The commission did alter this week’s budget from the previously proposed one last month. Member dues, which were initially proposed to increase by 2 percent next year, now remain flat over the current year. The increase in dues was initially proposed to offset what was expected to be a deficit. The latest 2013 proposal offers a balanced budget, although calculated with the assumption that the club holds the line on membership—something that is at risk considering the employment scandal brewing within the club’s confines.

Additional expenses were reduced in the proposed budget by cutting operating hours at Whitby Castle throughout the year, including closing it during January and February.

But the biggest cost shift to the budget, of roughly $900,000, was in the area of outside contracted labor costs. The commission said the club plans to move toward a seasonal employee model in place of outside staffing. Therefore, the proposed expense for the controversial outside staffing contracts was cut from $1.6 million to $713,000. But the $800,000 increase in seasonal workers nearly offset any savings.

Outside staffing will continue to be used at the 126-acre club for weddings, catered events and Sunday brunches, according to Commissioner Dooley. “This is possible due to the move to the 10-month season,” he said.

Republican Councilman Joe Sack, a liaison to the golf commission, was concerned with what he called the tectonic shift in labor costs.
“From the last time this budget was presented to tonight, there is an $800,000 and a $900,000 difference in the two line items,” said the coun- cilman. “What was the thought process behind this proposal?”

Commissioner Adimari said the reason for moving toward seasonal workers was the City Council’s endorsement of the commission’s plan to close the restaurant for the first two months of the year. Under the traditional club 12-month operating schedule, management couldn’t hire seasonal workers and also didn’t want the burden of bringing on city employees that would be collecting pensions and benefits.

“In the past we didn’t have that option,” Adimari said. “It was more about working a 12- month year. That was why we went to the [outside staffing] model to avoid hiring CSEA.”

Councilman Sack questioned the commission’s decision that contracting out staffing wasn’t the way to go. “My question would be is this just a knee-jerk reaction to what is being talked about?” he said regarding the brewing controversy.

At Tuesday’s meeting, Commissioner Adimari said the club management would provide a more detailed breakdown of the finances at its next meeting. Commissioner John Duffy asked why such numbers weren’t made available prior to the night the budget was to be voted on.

“I know what my vote is,” he said. “How can I vote on a budget? I don’t know anything.”

Tony Piscionere, a former club member, said the commission shouldn’t be voting on a budget with so many unanswered questions related to RM Staffing and its contract with the club.

“One would have to make at least an assumption that you folks have a budget in front of you that’s prepared based on at least historical data from 2012, 2011 when RM staffing was utilized,” said Piscionere, a practicing attorney and chair of the city GOP. “If you’re not utilizing that then you are making the budget up out of thin air because you have no other things to go on. How can you vote on a budget when you don’t have data that is reliable?”

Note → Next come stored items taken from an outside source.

-- ==== Sys2Proof/Config.lean ====
section
/-! DEFINITION. What a configuration and a run fix: the parameters of 00_scope.md R7. -/

namespace Sys2Proof

/-- Upper limit of HEAP_SIZE: an index is a 32-bit register value (00_scope.md R7, D3). -/
def maxHeapSize : Nat := 2 ^ 32

/-- Upper limit of CODE_WORDS, so that CODE_SIZE and `pc + 1` fit 32 bits (R7, R190, D10). -/
def maxCodeWords : Nat := 2 ^ 30 - 1

/-- What a heap index that the memory list does not name reads as. The spec leaves INIT_HEAP open (R35, D16); the list
can hold any contents, and this is the value it need not list (DESIGN CHOICE, unsafe at `State.reset` only: log entry 3). -/
def unlistedCell : Word := 0

/-- What the host and the configuration fix before reset is released (70_reset_and_hazards.md R242): each field is a
parameter of 00_scope.md R7. -/
structure Launch where
  /-- HEAP_SIZE, in cells. -/
  heapSize : Nat
  /-- CODE_SIZE, the size the host gives with the code, in bytes (R190). -/
  codeSize : Nat
  /-- `Code`, the words of the code buffer. -/
  code : List Word
  /-- INIT_REGS, any values (R23). -/
  initRegs : Vector Word 256
  /-- INIT_HEAP, any values (R35). -/
  initHeap : Memory
  /-- The input bytes supplied by the time reset is released (R192). -/
  input : List Byte
  /-- Whether the input ends after `input` (R192, R194). -/
  inputClosed : Bool
deriving DecidableEq, Repr

/-- The launch that `State.reset` stands for: the reference configuration of 95_test_vectors.md (HEAP_SIZE 8192,
INIT_REGS and INIT_HEAP all zero), no program and a closed, empty input (DESIGN CHOICE, unsafe: log entries 1 to 5). -/
def Launch.reference : Launch where
  heapSize := 8192
  codeSize := 0
  code := []
  initRegs := Vector.replicate 256 0
  initHeap := []
  input := []
  inputClosed := true

end Sys2Proof
end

At the meeting, further questionable management practices may have also been exposed when the commission revealed that member gratuity strictly from credit charges at the restaurant was not being reimbursed to restaurant servers but instead being used to draw down the club’s labor costs, which could potentially violate labor laws.

Yandrasevich said gratuity service charges are not mandatory at the club nor are they solicited. The club manager also said that gratuity, if left, goes to the club’s outside contracting costs because the club pays a higher wage rate for outside staffing than it would if covered in-house. When asked how much the tips collected totaled–and how much that is helping a club that continually runs in the red–the commissioners nor club management could not provide any answer.